Five Friends’ Awesome Essays and Articles

1 – The Pattern of Rescue by Kelley J. Leigh
Sensitive Material: Human Trafficking
“Some days, a handful of us would huddle around my boss’s desk in the stateside office, and we’d watch the latest uncut video footage of undercover raids.”
Kelley writes regularly (and beautifully) on her own blog at: kelleyjleigh.com

2 – 3 Ways That Low-Paying Assignment May Turn Out to Be a Good Deal by Mridu Khullar Relph
For my writing friends, especially for those like me who are beginning (again). Mridu is pretty much my go-to for freelance advice.

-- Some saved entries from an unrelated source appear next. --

-- ==== Sys2Proof/Machine/Land.lean ====
section
/-! DEFINITION. Requests at their home and at the landing: loads, stores, atomics, hold queues, notices, brand fills, invalidation (10 R225 to R241, 11 R252 to R260, 14 R312, 15 R331 to R336, 17 R366 to R368). -/
namespace Sys2Proof.Machine

/-! The bank ALU (R73, R331, R334) -/

/-- The new value of an integer atomic of w bits, or none when nothing is written. -/
def atomNew (op w old d c : Nat) : Option Nat :=
  match op with
  | 0 => some ((old + d) % 2 ^ w)
  | 1 => some (if sx d w < sx old w then d % 2 ^ w else old)
  | 2 => some (if sx old w < sx d w then d % 2 ^ w else old)
  | 3 => some (old &&& d)
  | 4 => some (old ||| d)
  | 5 => some (old ^^^ d)
  | 6 => some (d % 2 ^ w)
  | _ => if old = d % 2 ^ w then some (c % 2 ^ w) else none
/-- The new value of a floating-point atomic; no flag is raised. -/
def atomFNew (op old d : Nat) : Nat :=
  let o : W := BitVec.ofNat 32 old
  let v : W := BitVec.ofNat 32 d
  match op with
  | 0 => (fadd fp32 old d).1
  | 1 => (packed fun i => fadd bf16 (half o i) (half v i)).1.toNat
  | 2 => (packed fun i => fadd fp16 (half o i) (half v i)).1.toNat
  | 3 => (fminmax fp32 false old d).1
  | 4 => (fminmax fp32 true old d).1
  | _ => (fadd fp64 old d).1
/-- One CHUNK request: start, count, the new NEXT if one is written. -/
def chunkDraw (next end_ div minc : Nat) : Nat × Nat × Option Nat :=
  if end_ ≤ next then (next, 0, none)
  else
    let rem := end_ - next
    let d := max div 1
    let count := min rem (max (max minc 1) ((rem + d - 1) / d))
    (next, count, some ((next + count) % 2 ^ 32))

/-- The format code of an accumulator's type (R277). -/
def accFmt (ty : Nat) : Nat := if ty = 0 then 0 else if ty = 1 then 8 else 3
/-- Bytes with a mask: none, or the bits of the mask taken from the data. -/
def mergeBytes (old data mask : List Byte) : List Byte :=
  if mask.isEmpty then data else (List.range data.length).map fun i => (old.getD i 0 &&& ~~~(mask.getD i 0)) ||| (data.getD i 0 &&& mask.getD i 0)
/-- Replace bytes at an offset. -/
def splice (old : List Byte) (off : Nat) (bs : List Byte) : List Byte := old.take off ++ bs ++ old.drop (off + bs.length)
/-- An accumulator element added onto an element of a drain's target (R196, R293). ty: the accumulator's type. -/
def addElem (fmt : Nat) (mode : Rnd) (ty t a : Nat) : Nat :=
  if fmt = 8 then (t + a) % 2 ^ 32 else (fusedSum (binOf fmt) mode [] [valF fmt t, valF (accFmt ty) a]).1
/-- A line part: for each element its offset and eight bytes of accumulator. -/
def addParts (fmt : Nat) (mode : Rnd) (ty : Nat) (old : List Byte) (parts : List Byte) : List Byte :=
  let n := fmtBits fmt / 8
  (List.range (parts.length / 9)).foldl (fun bs i =>
    let off := (parts.getD (9 * i) 0).toNat
    splice bs off (toBytes n (addElem fmt mode ty (ofBytes ((bs.drop off).take n)) (ofBytes ((parts.drop (9 * i + 1)).take 8))))) old
/-- What a lane's operation reads and writes at its home: bytes it reads, the bytes it writes at its address (none: no write), the bytes it returns. -/
def laneOp (kind : ReqKind) (old : List Byte) (a : RLane) : Option (List Byte) × List Byte :=
  match kind with
  | .store => (some a.data, [])
  | .atom op w => ((atomNew op w (ofBytes old) (ofBytes a.data) 0).map (toBytes (w / 8)), old)
  | .cas w => ((atomNew 7 w (ofBytes old) (ofBytes a.data) (ofBytes a.new)).map (toBytes (w / 8)), old)
  | .atomF op => (some (toBytes old.length (atomFNew op (ofBytes old) (ofBytes a.data))), old)
  | .chunk =>
    let r := chunkDraw (ofBytes (old.take 4)) (ofBytes ((old.drop 4).take 4)) (ofBytes ((old.drop 8).take 4)) (ofBytes ((old.drop 12).take 4))
    (r.2.2.map (toBytes 4), toBytes 4 r.1 ++ toBytes 4 r.2.1)
  | .red op => ((atomNew op 32 (ofBytes old) (ofBytes a.data) 0).map (toBytes 4), [])
  | .clean => (none, [])
  | .tdesc => (some a.data, [])
  | .copy => (some (mergeBytes old a.data a.new), [])
  | .drain => (some (mergeBytes old a.data a.new), [])
  | .drainAdd fmt rnd ty => (some (addParts fmt (rndOf rnd) ty old a.data), [])
/-- Bytes a lane's operation reads. -/
def ReqKind.width (n : Nat) : ReqKind → Nat
  | .store => 0
  | .atom _ w => w / 8
  | .cas w => w / 8
  | .atomF op => if op = 5 then 8 else 4
  | .chunk => 16
  | .red _ => 4
  | .clean => 0
  | .tdesc => 0
  | .copy => n
  | .drain => n
  | .drainAdd _ _ _ => 128
/-- Does the home perform it as an atomic (R312 item 6)? -/
def ReqKind.bank : ReqKind → Bool
  | .atom _ _ => true
  | .cas _ => true
  | .atomF _ => true
  | .chunk => true
  | .red _ => true
  | .drainAdd _ _ _ => true
  | .store => false
  | .clean => false
  | .tdesc => false
  | .copy => false
  | .drain => false
/-- Permissions at the landing (R229). -/
def ReqKind.need : ReqKind → Need
  | .store => needWr
  | .atom _ _ => needAt
  | .cas _ => needAt
  | .atomF _ => needAt
  | .chunk => needAt
  | .red _ => needAt
  | .clean => needRd
  | .tdesc => needWr
  | .copy => needWr
  | .drain => needMxW
  | .drainAdd _ _ _ => needMxW

/-! Copies of lines (R226, R227, R312) -/

/-- Drop a line from a cluster's L1 and its sector. Bytes that are pending there stay so: they are those of the requests themselves (R312 item 1). -/
def State.dropCopies (s : State) (g tag x : Nat) : State :=
  { s with l1 := s.l1.del (copyKey (clusterOf g) tag x), sec := s.sec.del (copyKey (sectorOf (clusterOf g)) tag x) }
/-- Put bytes into a copy that is present. -/
def Copy.patch (off : Nat) (bs : List Byte) (c : Copy) : Copy := { c with bytes := c.bytes.take off ++ bs ++ c.bytes.drop (off + bs.length) }
def State.patchCopies (s : State) (g tag x : Nat) (bs : List Byte) : State :=
  let f := Copy.patch (x % 128) bs
  { s with l1 := s.l1.adjust (copyKey (clusterOf g) tag x) f, sec := s.sec.adjust (copyKey (sectorOf (clusterOf g)) tag x) f }
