-- ==== Sys2Proof/Machine/Matrix.lean ====
section
/-! DEFINITION. The matrix engine: signing, acceptance, the bucker, batches, drains (08 R192 to R196, 12 R276 to R302). -/
namespace Sys2Proof.Machine

/-! Teams and their threads -/

/-- A stand wherever it is, by its name. -/
def State.standAny (s : State) (g slot : Nat) : Option Stand :=
  match s.stand (standKey g slot) with
  | some st => some st
  | none => (((s.outs.filter fun o => decide (o.g = g)).filterMap fun o => Store.find slot o.stands) ++ (s.returning.filter fun e => decide (e.1 = g ∧ e.2.1 = slot)).map (·.2.2)).head?
/-- The launch of a thread: a team's members may be of several launches of its context (R130). -/
def State.launchOf (s : State) (w : Who) : Nat := ((s.standAny w.1 w.2.1).map (·.launch)).getD 0
/-- A thread past the instruction it waited at. -/
def Thread.past (cyc : Nat) (t : Thread) : Thread :=
  if 3 ≤ t.w.next then { t.ready cyc with pc := t.pc + 1, slot := 0 } else { t.ready cyc with slot := t.w.next }
/-- A waiting thread goes on. -/
def State.proceed (s : State) (w : Who) : State :=
  match s.stand (standKey w.1 w.2.1) with
  | some st => let t := st.tw w.2.2; s.goOn (standKey w.1 w.2.1) (decide (32 ≤ w.2.2)) st.launch (w.2.2 % 32) t.pc t.w.next
  | none => s.onStandAny w.1 w.2.1 (s.launchOf w) fun st => st.onTw w.2.2 (Thread.past (s.cyc w.1))
/-- A delivery to a thread that waits, wherever its stand is. -/
def State.takeAny (s : State) (w : Who) (d : Delivery) : State :=
  match s.stand (standKey w.1 w.2.1) with
  | some st => s.take (standKey w.1 w.2.1) (decide (32 ≤ w.2.2)) st.launch d
  | none => s.onStandAny w.1 w.2.1 (s.launchOf w) fun st => { st.onTs false d.mask (Thread.park .delivery) with dl := st.dl ++ [d] }

/-! Operands (R282 to R284, R290) -/

/-- Bytes of an accumulator (R276). -/
def Team.accBytes (t : Team) : Nat := if t.accs ≤ 4 then 32768 else 16384
def accSize (ty : Nat) : Nat := if ty = 2 then 8 else 4
/-- Formats of the first and second row of R284. -/
def mxFp (fmt : Nat) : Bool := decide (fmt = 1 ∨ fmt = 2 ∨ (4 ≤ fmt ∧ fmt ≤ 7) ∨ fmt = 9 ∨ fmt = 10)
def mxInt (fmt : Nat) : Bool := decide (fmt = 6 ∨ fmt = 7 ∨ fmt = 9 ∨ fmt = 10)

/-- A cause with its address and access kind. -/
structure MCause where
  cause : Nat
  addr : Nat
  acc : Nat
  deriving DecidableEq, Repr
def mcause (c : Nat) : MCause := { cause := c, addr := 0, acc := 0 }

/-- Depth of an operand word. -/
def opK (w : Nat) : Nat := 8 * (bits w 12 3 + 1)
/-- The entry an operand word names, copied and checked (R280 item 1); a tile names none. -/
def State.wordEntry (s : State) (g c w : Nat) : Except MCause (Option (TEntry × Option TEntry)) :=
  if bits w 15 1 = 1 then .ok none
  else match s.entry g c (bits w 0 12) with
    | .ok p => .ok (some p)
    | .error (x, a) => .error { cause := x, addr := a, acc := 0 }
/-- The entries an accepted word names stay cached (R29). -/
def State.useWord (s : State) (g c w : Nat) : State :=
  match s.wordEntry g c w with
  | .ok (some (e, some _)) => (s.entryUse g c (bits w 0 12)).entryUse g c e.scid
  | .ok (some (_, none)) => s.entryUse g c (bits w 0 12)
  | .ok none => s
  | .error _ => s
/-- An operand word's own rules (R282, R283): the tile's record is that of the latest accepted TLD. -/
def Team.operand (t : Team) (w : Nat) (e : Option (TEntry × Option TEntry)) : Except MCause Operand :=
  match e with
  | some (x, sc) => if bits w 16 16 % 8 ≠ 0 then .error (mcause 0x04) else .ok (.tensor (bits w 0 12) x sc (opK w) (bits w 16 16))
  | none =>
    let i := bits w 0 3
    if bits w 3 9 ≠ 0 ∨ bits w 16 16 ≠ 0 then .error (mcause 0x04)
    else if t.tiles ≤ i then .error (mcause 0x20)
    else
      match t.tile[i]? with
      | none => .error (mcause 0x20)
      | some x => if x.k = opK w then .ok (.tile i x.r x.k x.fmt x.sb) else .error (mcause 0x04)
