-- ==== Sys2Proof/Machine/TrapOps.lean ====
section
/-! DEFINITION. The TRAP group, EXIT, the return from a handler, hold queues under RESUME and DROP, and acknowledgements (07 R173, 10 R235, R236, 14 R323, 17 R383 to R388). -/
namespace Sys2Proof.Machine

/-! Exits and returns -/

/-- The thread of a lane exits: LEAVE first, which may park it as last leaver, at the EXIT that it executes (R173). -/
def State.exitOne (s : State) (key l : Nat) (hdl : Bool) (at_ : Option (BitVec 52 × Nat)) : State :=
  let w : Who := (gOf key, slotOf key, if hdl then l + 32 else l)
  let r := s.leaveTeam key l w
  if r.2 then (r.1.dropLanes key hdl (bit l)).onT key hdl l fun t => { t with st := .parked .leave, pc := (at_.map (·.1)).getD t.pc, slot := (at_.map (·.2)).getD t.slot, w := { t.w with next := 99 } }
  else r.1.exitLane key l hdl
/-- The set-aside registers are the program's again (R360). -/
def Stand.restore (st : Stand) (h : Handler) : Stand :=
  if h.whole then { st with s := h.saveS ++ st.s.drop 4, v := h.saveV ++ st.v.drop 4, p := h.saveP ++ st.p.drop 4 } else st
/-- Lanes a return makes exit: live at delivery and clear in TMASKA (R385). -/
def Stand.leaving (st : Stand) (h : Handler) : W := h.liveAt &&& ~~~st.tmaska &&& st.live
/-- Would the ghost table hold the lanes that a return makes exit (R365)? -/
def State.exitRoom (s : State) (key : Nat) : Bool :=
  match s.stand key with
  | some st => (match st.h with | some h => s.ghostRoom (gOf key) (slotOf key) (st.leaving h) | none => true)
  | none => true
/-- The end of a handler (R385): registers restored, lanes exit or resume; then the next delivery. -/
def State.endHandler (s : State) (key : Nat) (skip : Bool) : State :=
  match s.stand key with
  | none => s
  | some st =>
    match st.h, s.launch st.launch with
    | some h, some l =>
      let go := if h.dv.ghost then [] else h.dv.lanes.filter fun x => inMask (st.live &&& ~~~(st.leaving h)) x.lane
      let st1 := go.foldl (fun st x => st.onT false x.lane (x.back h.dv skip (s.lenAt l x.pkt x.slot) (s.cyc (gOf key)) fun p => l.codePc + BitVec.ofNat 52 p)) (st.restore h)
      let s := (s.dropLanes key true 0xFFFFFFFF).setStand key { st1 with h := none }
      let s := (lanesOf (st.leaving h)).foldl (fun s x => s.exitOne key x false none) (if skip then s.dropWalks key false (maskOf (go.map (·.lane))) else s)
      (s.tryDeliver key).reap key
    | _, _ => s

/-- Have all lanes of a mode-1 handler returned or exited? -/
def Handler.past (h : Handler) : Bool := h.thr.all fun t => decide (t.st = .parked .rtt ∨ t.st = .exited)
/-- The form of the lowest lane that returned. -/
def Handler.form (h : Handler) : Bool :=
  ((h.rtt.find? fun p => h.rtt.all fun q => decide (p.1 ≤ q.1)).map (·.2)).getD false
/-- End a handler in which no thread is left to run. -/
def State.handlerOver (s : State) (key : Nat) : State :=
  match (s.stand key).bind (·.h) with
  | some h => if h.past then s.endHandler key h.form else s
  | none => s

/-- The last leaver that waits for a team. -/
def Stand.lastLeaver (st : Stand) (tid : Nat) : Option Nat :=
  (List.range 64).find? fun n => decide ((st.tw n).st = .parked .leave ∧ (st.t false (n % 32)).team = some tid)
/-- The first fault of a left team's batches that its last leaver has not been told of. -/
def State.leaverFault (s : State) (tid : Nat) (t : Team) (w : Who) : Option (Nat × BFault) :=
  (t.openB :: t.batches).findSome? fun b => ((s.batchFaults tid t b.id).find? fun f => !(f.told.contains w)).map fun f => (b.id, f)
/-- TEAM_FREE (R133, R291): every operation of a left team has completed, and its last leaver goes on; or a fault of its operations is delivered to it. -/
def execTeamFree (tid : Nat) (s : State) : Res :=
  match s.team tid with
  | none => .next s
  | some t =>
    if t.size ≠ 0 then .next s
    else
      match (s.stands.filter fun e => decide (e.2.place = .resident)).findSome? fun e => (e.2.lastLeaver tid).map fun n => (e.1, e.2, n) with
      | none => .next s
      | some (key, st, n) =>
        let w : Who := (gOf key, slotOf key, n)
        let th := st.tw n
        match s.leaverFault tid t w with
        | some (b, f) => .next ((s.onTeam tid fun t => t.tell [w] b f).takeAny w (f.delivery [(n % 32, th.pc, th.slot)]))
        | none =>
        if t.queue.isEmpty then
          if th.w.next = 99 then
            (if s.ghostRoom (gOf key) (slotOf key) (bit (n % 32)) then .next ((((s.freeTeam tid).onT key false (n % 32) fun t => { t with team := none }).exitLane key (n % 32) (decide (32 ≤ n))).handlerOver key) else .next s)
          else .next (((s.freeTeam tid).onT key false (n % 32) fun t => { t with team := none, barP := false }).proceed w)
        else .next s

/-- EXIT of one participant (R173); a handler's last thread to go ends the handler. -/
def State.exitPart (s : State) (key l : Nat) (hdl : Bool) (at_ : BitVec 52 × Nat) : State :=
  let s := s.exitOne key l hdl (some at_)
  if hdl then s.handlerOver key else s
def execExit (x : C0) (s : State) : Res :=
  if s.envs.all fun e => s.ghostRoom e.sq.g e.slot e.q && (!e.sq.hdl || s.exitRoom e.key) then
    .next (s.onLanes (.exit x) 0 fun e l s => (s.exitPart e.key l e.sq.hdl (e.sq.pc, e.sq.k), []))
  else .next s.again

/-- RTT (R385). Handler flags that are not 0 stall it. -/
def rttOp (i : Instr) (skip : Bool) (s : State) : Res :=
  if s.envs.any fun e => e.sq.hdl && (!(s.exitRoom e.key) || (lanesOf e.q).any fun l => (e.raw.t true l).flags.any fun f => decide (f ≠ 0)) then .next s.again
  else .next (s.on i fun e s =>
    if e.sq.hdl then
      let mark (h : Handler) : Handler := { h with rtt := h.rtt ++ (lanesOf e.q).map fun l => (l, skip) }
      (((s.parkAt e e.q .rtt fun _ t => t).onStand e.key fun st => { st with h := st.h.map mark })).handlerOver e.key
    else s.raise e 0 .here (raiseAll e.q 0x05))
def execRtt (x : C0) (s : State) : Res := rttOp (.rtt x) false s
def execRttSkip (x : C0) (s : State) : Res := rttOp (.rttSkip x) true s

/-- TRAP and BRK (R384). -/
def execTrap (x : RB1) (s : State) : Res :=
  .next (s.on (.trap x) fun e s => s.raise e 0 .next ((lanesOf e.q).map fun l => { lane := l, cause := (e.st.src x.b l).toNat, addr := 0 }))
def execBrk (x : RB1) (s : State) : Res :=
  .next (s.on (.brk x) fun e s => s.raise e 0 .next ((lanesOf e.q).map fun l => { lane := l, cause := 0x30, addr := BitVec.ofNat 64 (e.st.src x.b l).toNat }))

/-! The program's registers (R386) -/

/-- The stand with the program's V0 to V3 where the names of R386 mean them. -/
def Stand.program (st : Stand) : Stand :=
  match st.h with
  | some h => if h.whole then { st with v := h.saveV ++ st.v.drop 4 } else st
  | none => st
/-- Back into the set-aside copies. -/
def Stand.unprogram (st : Stand) (w : Stand) : Stand :=
  match st.h with
  | some h => if h.whole then { st with v := st.v.take 4 ++ w.v.drop 4, h := some { h with saveV := w.v.take h.saveV.length } } else { st with v := w.v }
  | none => st
/-- The lane an LMOV names. -/
def Env.lmLane (e : Env) (b : Src) (l : Nat) : Nat := (e.st.src b l).toNat % 32
/-- May LMOV.W write a lane: live, and not running outside TMASKF? -/
def Stand.lmOpen (st : Stand) (l : Nat) : Bool :=
  let t := st.t false l
  decide (t.st ≠ .exited) && (inMask st.tmaskf l || !decide (t.st = .ready ∨ t.st = .stalled ∨ t.st = .issuing) || (match st.h with | some h => h.whole | none => false))
def execLmovR (x : RB) (s : State) : Res :=
  .next (s.on (.lmovR x) fun e s =>
    if !e.sq.hdl then s.raise e 0 .here (raiseAll e.q 0x05)
    else if e.raw.spilledV.contains x.a then s.parkGran e 0 [x.a]
    else s.commit e (e.st.wv e.q x.d .auto fun l => e.raw.program.rv x.a (e.lmLane x.b l)) [])
def execLmovW (x : RB) (s : State) : Res :=
  .next (s.on (.lmovW x) fun e s =>
    if !e.sq.hdl then s.raise e 0 .here (raiseAll e.q 0x05)
    else if e.raw.spilledV.contains x.d then s.parkGran e 0 [x.d]
    else
      let put (st : Stand) (l : Nat) : Stand := let t := e.lmLane x.b l; if e.raw.lmOpen t then st.wv (bit t) x.d .part fun _ => e.st.rv x.a l else st
      let st := e.raw.unprogram ((lanesOf e.q).foldl put e.raw.program)
      if s.lacks e.sq.g e.raw st then s.parkGran e (st.hold - e.raw.hold) []
      else s.setStand e.key (st.spent e.raw e.q))

/-! RESUME and DROP (R387, R323, R333) -/

def holdOp (i : Instr) (drop : Bool) (x : RU) (s : State) : Res :=
  let addr (e : Env) (l : Nat) : Nat := (e.st.rv64 x.a l).toNat
  if s.envs.any fun e => !e.sq.hdl then .next (s.on i fun e s => s.raise e 0 .here (raiseAll e.q 0x05))
  else
    s.gate (fun e => ((lanesOf e.q).map (addr e)).filter fun a => (s.pre e a 1 anyRegion).isNone) fun s =>
      s.ordered { acq := true, rel := true, scope := 9 } fun s =>
        s.stallOp i
          (fun e s =>
            let bad := (lanesOf e.q).filterMap fun l => (s.pre e (addr e l) 1 anyRegion).map fun c => { lane := l, cause := c, addr := BitVec.ofNat 64 (addr e l) }
            if !bad.isEmpty then s.raise e 0 .here bad
            else (lanesOf e.q).foldl (fun s l =>
              let y := s.normal (addr e l)
              if region y = 4 then s else s.stall e l (.hold drop e.ctx (s.tagAt e y) (y / 65536) x.d)) s)
          (fun ws e s =>
            let ok (l : Nat) : Bool := match ws.find? fun w => decide (w.lane = l) with | some w => decide (w.status = some 1) | none => true
            s.commit e (e.st.wp e.q x.d ok) [])
def execResume (x : RU) (s : State) : Res := holdOp (.resume x) false x s
def execDrop (x : RU) (s : State) : Res := holdOp (.drop x) true x s

/-- A delivery without some of its lanes; none when no lane is left. -/
def Delivery.without (p : DLane → Bool) (d : Delivery) : Option Delivery :=
  if d.lanes.any p then (if d.lanes.all p then none else some { d with lanes := d.lanes.filter fun x => !p x }) else some d
/-- The notice of a settled lane of a request is withdrawn (R366): the one its thread holds, and the delivery not made yet, whose thread resumes where it stood. -/
def Stand.withdrawLane (id lane cyc : Nat) (st : Stand) : Stand :=
  let mine (x : DLane) : Bool := decide (x.req = some id ∧ x.lane = lane)
  let gone := st.dl.flatMap fun d => if d.ghost then [] else d.lanes.filter mine
  let st := gone.foldl (fun st x => st.onT false x.lane fun t => if t.st = .parked .delivery then { t.ready cyc with pc := x.retPc, slot := x.retSlot } else t) st
  { st with dl := st.dl.filterMap (Delivery.without mine), thr := st.thr.modify lane fun t => { t with notices := t.notices.filter fun n => decide (n.req ≠ id) } }

/-- The lanes of a request that are done. -/
def Req.settle (lane : Nat) (r : Req) : Req := { r with lanes := r.lanes.map fun a => if a.lane = lane then { a with done := true, parked := none } else a }
/-- One lane of a parked request is settled: its entry is free, its notice withdrawn, its slot perhaps free. -/
def State.settleLane (s : State) (id : Nat) (r : Req) (lane : Nat) : State :=
  let r := r.settle lane
  let reqs := if r.open_.isEmpty then s.reqs.del id else Store.put id r s.reqs
  let s := { s with reqs := reqs }
  if r.team.isSome then s else (s.onStandAny r.g r.slot r.launch (Stand.withdrawLane id lane (s.cyc r.g))).reap (standKey r.g r.slot)
/-- The value of an atomic reaches its counted operation. -/
def Op.give (lane : Nat) (v : List Byte) (o : Op) : Op := { o with lanes := o.lanes.map fun a => if a.lane = lane then { a with got := v } else a }
/-- DROP of an atomic (R333): its flag falls, its register stays unwritten. -/
def State.dropGive (s : State) (id lane : Nat) : State :=
  match Store.find id s.ops with
  | none => s
  | some o =>
    let s := if inMask o.q lane then s.onStandAny o.g o.slot o.launch fun st => st.onT o.hdl lane fun t => t.flagDown (s.cyc o.g) o.flag else s
    let o' := { o with q := o.q &&& ~~~(bit lane), lanes := o.lanes.filter fun a => decide (a.lane ≠ lane) }
    { s with ops := if o'.lanes.isEmpty then s.ops.del id else Store.put id o' s.ops }

/-- An ordered part that is settled lets the line expect the next index (R294). -/
def State.ordNext (s : State) (r : Req) : State :=
  match r.ord with
  | none => s
  | some (seq, last) =>
    let rec_ := (s.ordRec r.tag (lineOf r.x)).getD { tag := r.tag, line := lineOf r.x, expect := 0, held := [] }
    let next := if last then 0 else seq + 1
    let s := s.setOrd { rec_ with expect := next, held := rec_.held.filter fun x => decide (x.1 ≠ next) }
    (match rec_.held.find? fun x => decide (x.1 = next) with
      | some (_, rid) => s.ordAdd rid 17
      | none => s)
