-- ==== Sys2Proof/Machine/Queue.lean ====
section
/-! DEFINITION. Launch queues, packets, starts, graphs, replication (02 R34 to R57; 01 R10 to R18). -/
namespace Sys2Proof.Machine

/-! Reads and writes of the front end, at scope SYSTEM -/

/-- An acquire read at SYSTEM: host memory is read afresh. -/
def State.fread (s : State) (c x n : Nat) : Except Nat (State × List Byte) :=
  let x := s.normal x
  if 2 ^ 56 ≤ x ∨ 5 ≤ region x then .error 0x11
  else match s.landUse c x false needNone with
    | .error e => .error e
    | .ok h =>
      let b := if h.sp = .host then (List.range n).map fun i => Config.hostByte s.fresh (h.pa + i) else s.peekN h.sp h.pa n
      .ok ({ s.landed c x h with fresh := s.fresh + 1 }, b)
/-- k blocks of 16 bytes. -/
def State.freadBlocks (s : State) (c x : Nat) : Nat → Except Nat (State × List Byte)
  | 0 => .ok (s, [])
  | k + 1 =>
    match s.fread c x 16 with
    | .error e => .error e
    | .ok (s1, b) =>
      match s1.freadBlocks c (x + 16) k with
      | .error e => .error e
      | .ok (s2, t) => .ok (s2, b ++ t)
/-- The key of the line that a watch on an address is kept on; a region-2 watch has none. -/
def State.watchKey (s : State) (c x : Nat) : Nat :=
  let x := s.normal x
  if region x = 2 then 2 ^ 100
  else match s.land c x false needNone with
    | .ok h => homeKey h.sp h.pa
    | .error _ => 2 ^ 100

/-! Queue state -/

def State.onQueue (s : State) (dq : Nat) (f : Queue → Queue) : State := { s with queues := Store.put dq (f (s.queue dq)) s.queues }
/-- LAP(w) of a ring of 2^L slots (R35). -/
def lap (l w : Nat) : Nat := (w / 2 ^ l + 1) % 2 ^ 32
/-- Distance from b to a, modulo 2^32. -/
def dist32 (a b : Nat) : Nat := (a + 2 ^ 32 - b % 2 ^ 32) % 2 ^ 32
/-- Are registers and doorbells of a queue cut off by a partition reset (R409)? -/
def State.queueShut (s : State) (q : Queue) : Bool := match s.ctx q.ctx with | some cx => s.resetting cx.part | none => false
/-- A queue stops with a status (R50), its record and its entry. -/
def State.qstop (s : State) (dq err node : Nat) : State :=
  let q := s.queue dq
  let part : Nat := s.partOf q.ctx
  let s1 := ({ s with fresh := s.fresh + 1 }).onQueue dq fun q => { q with stop := true, err := err, node := node, waitw := none, watch := none }
  let rep := { Rep.blank 2 0 with queue := q.num, ctx := q.ctx, part := part, err := err, node := node }
  (s1.report (q.fn.getD 0) rep).causeEvent (0x200 + dq) part q.ctx
def noNode : Nat := 0xFFFFFFFF
/-- A watch on a region-2 word ends at a write of the queue's tail (R39, R47). -/
def WaitW.tailed (w : WaitW) : WaitW := if region w.addr = 2 then { w with fired := true } else w
/-- Change the WAITW that holds the walk of each graph of a queue (R53). -/
def State.onWaits (s : State) (dq : Nat) (f : WaitW → WaitW) : State :=
  { s with launches := s.launches.map fun e => if e.2.queue = some dq then (e.1, { e.2 with graph := e.2.graph.map fun g => { g with waitw := g.waitw.map f } }) else e }
/-- QTAIL_WRITE (R38): accepted, or counted in STALE; any write ends a region-2 watch of the queue (R39). -/
def execQtailWrite (fn q : Nat) (v : W) (s : State) : Res :=
  match s.queueBy fn q with
  | none => .next s
  | some dq =>
    let x := s.queue dq
    if s.queueShut x then .next s
    else
      let t := v.toNat
      let s1 : State := s.onQueue dq fun x =>
        if !x.en then { x with tl := t, h := t, hw := t }
        else if 0 < dist32 t x.tl ∧ dist32 t x.tl < 2 ^ 31 ∧ dist32 t x.h < 2 ^ 31 then { x with tl := t }
        else { x with stale := satAdd16 x.stale 1 }
      .next ((s1.onQueue dq fun x => { x with watch := if region x.base = 2 then none else x.watch, waitw := x.waitw.map WaitW.tailed }).onWaits dq WaitW.tailed)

3 – Your holiday season permission slip. by Toni McLellan
Sometimes it’s just nice to have that outside permission to chill and just be.
“You really have to figure out what you want for yourself and what’s not working.”

4 – How Cancer Gave Me Life by Mikkee Hall
“You have cancer.”
Mikkee is a pretty awesome survivor, if I do say so myself. Because it can be hard to see the good in such a hard place.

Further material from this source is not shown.